The NMBB program started in 2009 in a subset of south-eastern Norway (counties of Vestfold and Østfold), and was expanded to central Norway (Trøndelag) in 2010, south-western Norway in 2013, and to western Norway (Vestland and Møre og Romsdal fylke) in 2022. The spatial resolution aligns with these (as of now) 4 regions, and it is not recommended to downscale the predictions due to the limited number of sampling locations in each region. Since the same locations are visited each year, yearly estimates of the condition could be calculated, but should be interpreted by caution due to natural yearly variability.

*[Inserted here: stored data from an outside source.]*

/-- Majors 0x40 to 0x4F (R227), as entries. -/
def fastRowsOf4 (op : Nat) (w : Word) : Option Entry :=
  match op with
  | 0 => some (Entry.make (.rr 0x40 .any {} (RR.ofWord w)) w (execFdiv (RR.ofWord w)))
  | 1 => some (Entry.make (.rr 0x41 .any {} (RR.ofWord w)) w (execBadd (RR.ofWord w)))
  | 2 => some (Entry.make (.rr 0x42 .any {} (RR.ofWord w)) w (execBmul (RR.ofWord w)))
  | 3 => some (Entry.make (.rr 0x43 .any {} (RR.ofWord w)) w (execBfma (RR.ofWord w)))
  | 4 => some (Entry.make (.rr 0x44 .any {} (RR.ofWord w)) w (execBmin (RR.ofWord w)))
  | 5 => some (Entry.make (.rr 0x45 .any {} (RR.ofWord w)) w (execBmax (RR.ofWord w)))
  | 6 => some (Entry.make (.rr 0x46 .any {} (RR.ofWord w)) w (execHadd (RR.ofWord w)))
  | 7 => some (Entry.make (.rr 0x47 .any {} (RR.ofWord w)) w (execHmul (RR.ofWord w)))
  | 8 => some (Entry.make (.rr 0x48 .any {} (RR.ofWord w)) w (execHfma (RR.ofWord w)))
  | 9 => some (Entry.make (.rr 0x49 .any {} (RR.ofWord w)) w (execDadd (RR.ofWord w)))
  | 10 => some (Entry.make (.rr 0x4A .any {} (RR.ofWord w)) w (execDmul (RR.ofWord w)))
  | 11 => some (Entry.make (.rr 0x4B .any {} (RR.ofWord w)) w (execDfma (RR.ofWord w)))
  | 12 => fastRowOf4C (w.extractLsb' 5 6).toNat w
  | 13 => some (Entry.make (.rr 0x4D .any {} (RR.ofWord w)) w (execNcvtP (RR.ofWord w)))
  | 14 => some (Entry.make (.rr 0x4E .any {} (RR.ofWord w)) w (execNcvtU (RR.ofWord w)))
  | 15 => some (Entry.make (.rr 0x4F .any {} (RR.ofWord w)) w (execFscale (RR.ofWord w)))
  | _ => none

/-- Majors 0x50 to 0x5F (R227), as entries. -/
def fastRowsOf5 (op : Nat) (w : Word) : Option Entry :=
  match op with
  | 0 => fastRowOf50 (w.extractLsb' 5 6).toNat w
  | 1 => fastRowOf51 (w.extractLsb' 5 6).toNat w
  | 2 => some (Entry.make (.rr 0x52 .zero {} (RR.ofWord w)) w (execLfma (RR.ofWord w)))
  | 3 => some (Entry.make (.rr 0x53 .zero {} (RR.ofWord w)) w (execLfmab (RR.ofWord w)))
  | 4 => some (Entry.make (.rr 0x54 .zero { b := true, kb := true, eb := true, l := true } (RR.ofWord w)) w (execLmerge (RR.ofWord w)))
  | 5 => fastRowOf55 (w.extractLsb' 5 6).toNat w
  | 6 => fastRowOf56 (w.extractLsb' 5 6).toNat w
  | 7 => some (Entry.make (.rr 0x57 .zero {} (RR.ofWord w)) w (execLsh (RR.ofWord w)))
  | 8 => some (Entry.make (.mem 0x58 .zero { sz := 1 } (MEM.ofWord w)) w (execLst (MEM.ofWord w)))
  | 9 => some (Entry.make (.mem 0x59 .zero { sz := 1 } (MEM.ofWord w)) w (execLld (MEM.ofWord w)))
  | 10 => some (Entry.make (.mem 0x5A .zero { sz := 0 } (MEM.ofWord w)) w (execLred (MEM.ofWord w)))
  | 11 => fastRowOf5B (w.extractLsb' 5 6).toNat w
  | 12 => some (Entry.make (.rn 0x5C false .zero { ka := true, l := true } (RN.ofWord w)) w (execLseg (RN.ofWord w)))
  | 13 => some (Entry.make (.mem 0x5D .any {} (MEM.ofWord w)) w (execLdg (MEM.ofWord w)))
  | 14 => some (Entry.make (.mem 0x5E .any {} (MEM.ofWord w)) w (execStg (MEM.ofWord w)))
  | 15 => some (Entry.make (.mem 0x5F .any {} (MEM.ofWord w)) w (execLds (MEM.ofWord w)))
  | _ => none

/-- Majors 0x60 to 0x6F (R227), as entries. -/
def fastRowsOf6 (op : Nat) (w : Word) : Option Entry :=
  match op with
  | 0 => some (Entry.make (.mem 0x60 .any {} (MEM.ofWord w)) w (execSts (MEM.ofWord w)))
  | 1 => fastRowOf61 (w.extractLsb' 1 4).toNat w
  | 2 => fastRowOf62 (w.extractLsb' 1 4).toNat w
  | 3 => fastRowOf63 (w.extractLsb' 1 4).toNat w
  | 4 => fastRowOf64 (w.extractLsb' 1 4).toNat w
  | 5 => some (Entry.make (.rr 0x65 .any { l := true } (RR.ofWord w)) w (execAcas16 (RR.ofWord w)))
  | 6 => fastRowOf66 (w.extractLsb' 9 2).toNat w
  | 7 => fastRowOf67 (w.extractLsb' 5 6).toNat w
  | 8 => some (Entry.make (.rr 0x68 .one {} (RR.ofWord w)) w (execPfr (RR.ofWord w)))
  | 9 => fastRowOf69 (w.extractLsb' 5 6).toNat w
  | 10 => some (Entry.make (.rr 0x6A .one {} (RR.ofWord w)) w (execCp (RR.ofWord w)))
  | 11 => some (Entry.make (.rr 0x6B .one { d := true } (RR.ofWord w)) w (execCpt (RR.ofWord w)))
  | 12 => some (Entry.make (.rr 0x6C .one {} (RR.ofWord w)) w (execCpo (RR.ofWord w)))
  | 13 => some (Entry.make (.rr 0x6D .one {} (RR.ofWord w)) w (execSld (RR.ofWord w)))
  | 14 => fastRowOf6E (w.extractLsb' 5 6).toNat w
  | 15 => fastRowOf6F (w.extractLsb' 5 6).toNat w
  | _ => none

/-- Majors 0x70 to 0x7F (R227), as entries. -/
def fastRowsOf7 (op : Nat) (w : Word) : Option Entry :=
  match op with
  | 0 => some (Entry.make (.rn 0x70 false .one { d := true, m := 3 } (RN.ofWord w)) w (execWaitc (RN.ofWord w)))
  | 1 => fastRowOf71 (w.extractLsb' 5 6).toNat w
  | 2 => some (Entry.make (.rn 0x72 false .any { d := true, m := 7 } (RN.ofWord w)) w (execQpush (RN.ofWord w)))
  | 3 => some (Entry.make (.rn 0x73 false .any { a := true, m := 7, ka := true, l := true } (RN.ofWord w)) w (execQpop (RN.ofWord w)))
  | 4 => some (Entry.make (.rr 0x74 .one { d := true } (RR.ofWord w)) w (execAmsg (RR.ofWord w)))
  | 5 => fastRowOf75 (w.extractLsb' 5 6).toNat w
  | 6 => fastRowOf76 (w.extractLsb' 5 6).toNat w
  | 7 => fastRowOf77 (w.extractLsb' 5 6).toNat w
  | 8 => some (Entry.make (.rr 0x78 .zero { l := true } (RR.ofWord w)) w (execMma (RR.ofWord w)))
  | 9 => some (Entry.make (.rr 0x79 .one { b := true, kb := true, eb := true, l := true } (RR.ofWord w)) w (execMloop (RR.ofWord w)))
  | 10 => some (Entry.make (.rr 0x7A .one { ka := true, ea := true, l := true } (RR.ofWord w)) w (execMscale (RR.ofWord w)))
  | 11 => fastRowOf7B (w.extractLsb' 5 6).toNat w
  | 12 => some (Entry.make (.rr 0x7C .one { d := true } (RR.ofWord w)) w (execMfactChol (RR.ofWord w)))
  | 13 => fastRowOf7D (w.extractLsb' 5 6).toNat w
  | 14 => fastRowOf7E (bitAt w 3) w
  | 15 => fastRowOf7F (w.extractLsb' 5 6).toNat w
  | _ => none

/-- The row that OP and the minor of a word name, as an entry. -/
def fastLook (w : Word) : Option Entry :=
  match (w.extractLsb' 27 3).toNat with
  | 0 => fastRowsOf0 (w.extractLsb' 23 4).toNat w
  | 1 => fastRowsOf1 (w.extractLsb' 23 4).toNat w
  | 2 => fastRowsOf2 (w.extractLsb' 23 4).toNat w
  | 3 => fastRowsOf3 (w.extractLsb' 23 4).toNat w
  | 4 => fastRowsOf4 (w.extractLsb' 23 4).toNat w
  | 5 => fastRowsOf5 (w.extractLsb' 23 4).toNat w
  | 6 => fastRowsOf6 (w.extractLsb' 23 4).toNat w
  | _ => fastRowsOf7 (w.extractLsb' 23 4).toNat w

/-! ## They are equal -/

theorem fastRowOf00_eq : ∀ (m : Nat) (w : Word),
    (rowOf00 m w).map (fun i => Entry.make i.view w (exec i)) = fastRowOf00 m w := fun m w =>
  match m with
  | 0 | 1 | 2 | 3 | 4 | _ + 5 => rfl

theorem fastRowOf16_eq : ∀ (m : Nat) (w : Word),
    (rowOf16 m w).map (fun i => Entry.make i.view w (exec i)) = fastRowOf16 m w := fun m w =>
  match m with
  | 0 | 1 | 2 | 3 | 4 | 5 | 6 | 7 | 8 | 9 | 10 | 11 | 12 | _ + 13 => rfl

theorem fastRowOf20_eq : ∀ (m : Nat) (w : Word),
    (rowOf20 m w).map (fun i => Entry.make i.view w (exec i)) = fastRowOf20 m w := fun m w =>
  match m with
  | 0 | 1 | 2 | _ + 3 => rfl

theorem fastRowOf2A_eq : ∀ (m : Nat) (w : Word),
    (rowOf2A m w).map (fun i => Entry.make i.view w (exec i)) = fastRowOf2A m w := fun m w =>
  match m with
  | 0 | 1 | 2 | 3 | 4 | 5 | 6 | 7 | 8 | _ + 9 => rfl

theorem fastRowOf3F_eq : ∀ (m : Nat) (w : Word),
    (rowOf3F m w).map (fun i => Entry.make i.view w (exec i)) = fastRowOf3F m w := fun m w =>
  match m with
  | 0 | 1 | 2 | 3 | 4 | 5 | 6 | 7 | 8 | 9 | 10 | 11 | 12 | 13 | 14 | _ + 15 => rfl

theorem fastRowOf4C_eq : ∀ (m : Nat) (w : Word),
    (rowOf4C m w).map (fun i => Entry.make i.view w (exec i)) = fastRowOf4C m w := fun m w =>
  match m with
  | 0 | 1 | 2 | 3 | 4 | 5 | 6 | 7 | 8 | 9 | 10 | 11 | 12 | 13 | 14 | 15 | 16 | 17 | 18 | 19 | 20 | 21 | 22 | 23 | 24
  | 25 | 26 | 27 | 28 | 29 | 30 | 31 | 32 | 33 | 34 | 35 | 36 | 37 | 38 | 39 | _ + 40 => rfl

theorem fastRowOf50_eq : ∀ (m : Nat) (w : Word),
    (rowOf50 m w).map (fun i => Entry.make i.view w (exec i)) = fastRowOf50 m w := fun m w =>
  match m with
  | 0 | _ + 1 => rfl

theorem fastRowOf51_eq : ∀ (m : Nat) (w : Word),
    (rowOf51 m w).map (fun i => Entry.make i.view w (exec i)) = fastRowOf51 m w := fun m w =>
  match m with
  | 0 | 1 | 2 | 3 | 4 | 5 | 6 | _ + 7 => rfl

theorem fastRowOf55_eq : ∀ (m : Nat) (w : Word),
    (rowOf55 m w).map (fun i => Entry.make i.view w (exec i)) = fastRowOf55 m w := fun m w =>
  match m with
  | 0 | _ + 1 => rfl

theorem fastRowOf56_eq : ∀ (m : Nat) (w : Word),
    (rowOf56 m w).map (fun i => Entry.make i.view w (exec i)) = fastRowOf56 m w := fun m w =>
  match m with
  | 0 | 1 | 2 | 3 | 4 | _ + 5 => rfl

theorem fastRowOf5B_eq : ∀ (m : Nat) (w : Word),
    (rowOf5B m w).map (fun i => Entry.make i.view w (exec i)) = fastRowOf5B m w := fun m w =>
  match m with
  | 0 | _ + 1 => rfl

theorem fastRowOf61_eq : ∀ (ao : Nat) (w : Word),
    (rowOf61 ao w).map (fun i => Entry.make i.view w (exec i)) = fastRowOf61 ao w := fun ao w =>
  match ao with
  | 0 | 1 | 2 | 3 | 4 | 5 | 6 | 7 | 8 | 9 | 10 | 11 | 12 | _ + 13 => rfl

theorem fastRowOf62_eq : ∀ (ao : Nat) (w : Word),
    (rowOf62 ao w).map (fun i => Entry.make i.view w (exec i)) = fastRowOf62 ao w := fun ao w =>
  match ao with
  | 0 | 1 | 2 | 3 | 4 | 5 | 6 | 7 | 8 | 9 | 10 | 11 | 12 | _ + 13 => rfl

theorem fastRowOf63_eq : ∀ (ao : Nat) (w : Word),
    (rowOf63 ao w).map (fun i => Entry.make i.view w (exec i)) = fastRowOf63 ao w := fun ao w =>
  match ao with
  | 0 | 1 | 2 | 3 | 4 | 5 | 6 | 7 | 8 | 9 | 10 | 11 | 12 | _ + 13 => rfl

theorem fastRowOf64_eq : ∀ (ao : Nat) (w : Word),
    (rowOf64 ao w).map (fun i => Entry.make i.view w (exec i)) = fastRowOf64 ao w := fun ao w =>
  match ao with
  | 0 | 1 | 2 | 3 | 4 | 5 | 6 | 7 | 8 | 9 | 10 | 11 | 12 | _ + 13 => rfl

theorem fastRowOf66_eq : ∀ (kind : Nat) (w : Word),
    (rowOf66 kind w).map (fun i => Entry.make i.view w (exec i)) = fastRowOf66 kind w := fun kind w =>
  match kind with
  | 0 | 1 | 2 | 3 | _ + 4 => rfl

theorem fastRowOf67_eq : ∀ (m : Nat) (w : Word),
    (rowOf67 m w).map (fun i => Entry.make i.view w (exec i)) = fastRowOf67 m w := fun m w =>
  match m with
  | 0 | 1 | 2 | _ + 3 => rfl

theorem fastRowOf69_eq : ∀ (m : Nat) (w : Word),
    (rowOf69 m w).map (fun i => Entry.make i.view w (exec i)) = fastRowOf69 m w := fun m w =>
  match m with
  | 0 | _ + 1 => rfl

theorem fastRowOf6E_eq : ∀ (m : Nat) (w : Word),
    (rowOf6E m w).map (fun i => Entry.make i.view w (exec i)) = fastRowOf6E m w := fun m w =>
  match m with
  | 0 | 1 | 2 | 3 | _ + 4 => rfl

theorem fastRowOf6F_eq : ∀ (m : Nat) (w : Word),
    (rowOf6F m w).map (fun i => Entry.make i.view w (exec i)) = fastRowOf6F m w := fun m w =>
  match m with
  | 0 | 1 | 2 | 3 | 4 | 5 | 6 | _ + 7 => rfl

theorem fastRowOf71_eq : ∀ (m : Nat) (w : Word),
    (rowOf71 m w).map (fun i => Entry.make i.view w (exec i)) = fastRowOf71 m w := fun m w =>
  match m with
  | 0 | 1 | 2 | _ + 3 => rfl

theorem fastRowOf75_eq : ∀ (m : Nat) (w : Word),
    (rowOf75 m w).map (fun i => Entry.make i.view w (exec i)) = fastRowOf75 m w := fun m w =>
  match m with
  | 0 | 1 | 2 | _ + 3 => rfl

theorem fastRowOf76_eq : ∀ (m : Nat) (w : Word),
    (rowOf76 m w).map (fun i => Entry.make i.view w (exec i)) = fastRowOf76 m w := fun m w =>
  match m with
  | 0 | 1 | 2 | 3 | 4 | _ + 5 => rfl

theorem fastRowOf77_eq : ∀ (m : Nat) (w : Word),
    (rowOf77 m w).map (fun i => Entry.make i.view w (exec i)) = fastRowOf77 m w := fun m w =>
  match m with
  | 0 | 1 | 2 | 3 | 4 | 5 | _ + 6 => rfl

theorem fastRowOf7B_eq : ∀ (m : Nat) (w : Word),
    (rowOf7B m w).map (fun i => Entry.make i.view w (exec i)) = fastRowOf7B m w := fun m w =>
  match m with
  | 0 | 1 | 2 | 3 | 4 | _ + 5 => rfl

theorem fastRowOf7D_eq : ∀ (m : Nat) (w : Word),
    (rowOf7D m w).map (fun i => Entry.make i.view w (exec i)) = fastRowOf7D m w := fun m w =>
  match m with
  | 0 | 1 | 2 | 3 | _ + 4 => rfl

theorem fastRowOf7E_eq : ∀ (wr : Bool) (w : Word),
    (rowOf7E wr w).map (fun i => Entry.make i.view w (exec i)) = fastRowOf7E wr w := fun wr w =>
  match wr with
  | false | true => rfl

theorem fastRowOf7F_eq : ∀ (m : Nat) (w : Word),
    (rowOf7F m w).map (fun i => Entry.make i.view w (exec i)) = fastRowOf7F m w := fun m w =>
  match m with
  | 0 | 1 | 2 | 3 | 4 | 5 | _ + 6 => rfl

Both programs are designed to be area representative, within their respective habitat types and regions. Both use stratified randomized selection of localities. The NorIns program selects localities by random draws within habitat strata, and the NMBB by a predefined continuous network of survey squares, within which individual transects are then manually placed. In both programs, some subjective decisions are made in the definition of habitat criteria and in discarding unpractical survey locations.

10.2.2 Original units

The original units from NorIns include number of species, total biomass as wet weight, and inter-specific genetic diversity (unit to be determined). For the NMBB program, original units are number of individuals of each species within a transect, although only presences in transects (as presence frequencies) are used for the indicator calculations.

10.2.3 Temporal coverage

2009-present for the NMBB data, and 2020-present for the NorIns data.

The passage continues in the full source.